Vilkitsky Island (Остров Вильки́цкого; Вилькицкай Aрыыта) is the southernmost island of the De Long group in the northern part of the East Siberian Sea. The nearest island is Zhokhov Island. Administratively Vilkitsky Island belongs to Yakutia, an administrative division of the Russian Federation.
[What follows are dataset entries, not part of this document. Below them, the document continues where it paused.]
-- ==== Sys2Proof/Machine/Step.lean ====
section
/-! DEFINITION. One step of the machine, and the placing of an instruction where the next step runs it. -/

namespace Sys2Proof.Machine

/-- One step of one agent, the next on the agenda (20_memory.md R101, log entry 1). -/
def step (s : State) : Host.Outcome State Fault Refusal := takeStep s

/-- The state in which the instruction whose bits the opcode table numbers by w is what the next step
runs (log entry 1). -/
def State.withFetchWord (s : State) (nbits w : Nat) : State := s.place (tableCode nbits w)

end Sys2Proof.Machine
end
The island is named after Russian hydrographer Andrey Vilkitsky.

==Geography==
The island is outside of the limits of permanent ice and is unglaciated. At barely 1.5 km2 Vilkitsky is the smallest island of the group. The highest elevation is 70 m above sea level.

==Geology==
Judging from bedrock outcrops associated with the central, steepest part of seacliffs on its southern coast, Vilkitsky Island is composed of limburgite, a dense dark gray volcanic rock. The limburgite is represent by varieties with both crystalline textures and glassy, devitrified matrix. This volcanic rock occurs as both massive intrusions and lava flows, both of which exhibit narrow shear zones. The limburgite contains small olivine phenocrysts and xenoliths of spinel lherzolites. The spinel lherzolite xenoliths of Vilkitsky Island are structurally and mineralogically identical to the xenoliths found on Zhokhov Island. Based on limited data, volcanism on Vil’kitskii Island occurred between 0.89 and 0.4 Ma. This period of volcanism on Vilkitsky Island correlates with the later stages of olivine alkaline basalt volcanism on Zhokhov Island between 6.1 and 0.4 Ma.
| Vilkitsky Island Landsat picture. |

==History==
Vilkitsky Island was discovered early on the morning of August 20, 1913 by the crew of the Icebreaker Taymyr. Along with the Icebreaker Vaygach, it was part of the Imperial Russian Arctic Ocean Hydrographic Expedition led by Boris Vilkitsky on behalf of the Russian Hydrographic Service in order to chart the last blank areas of Russian maps. Personnel from the Icebreaker Taymyr landed on it and hoisted a Russian flag. On August 24, 1914, a landing party from the Icebreaker Taymyr revisited Vilkitskiy Island and surveyed it. In 1986 and 1988, the Institute of Oceanology of the USSR Academy of Sciences, now known as the Shirshov Institute of Oceanology, and the Geochemical Institute of the USSR Academy of Sciences carried out field studies of the geology of the Zhokhov and Vilkitsky islands.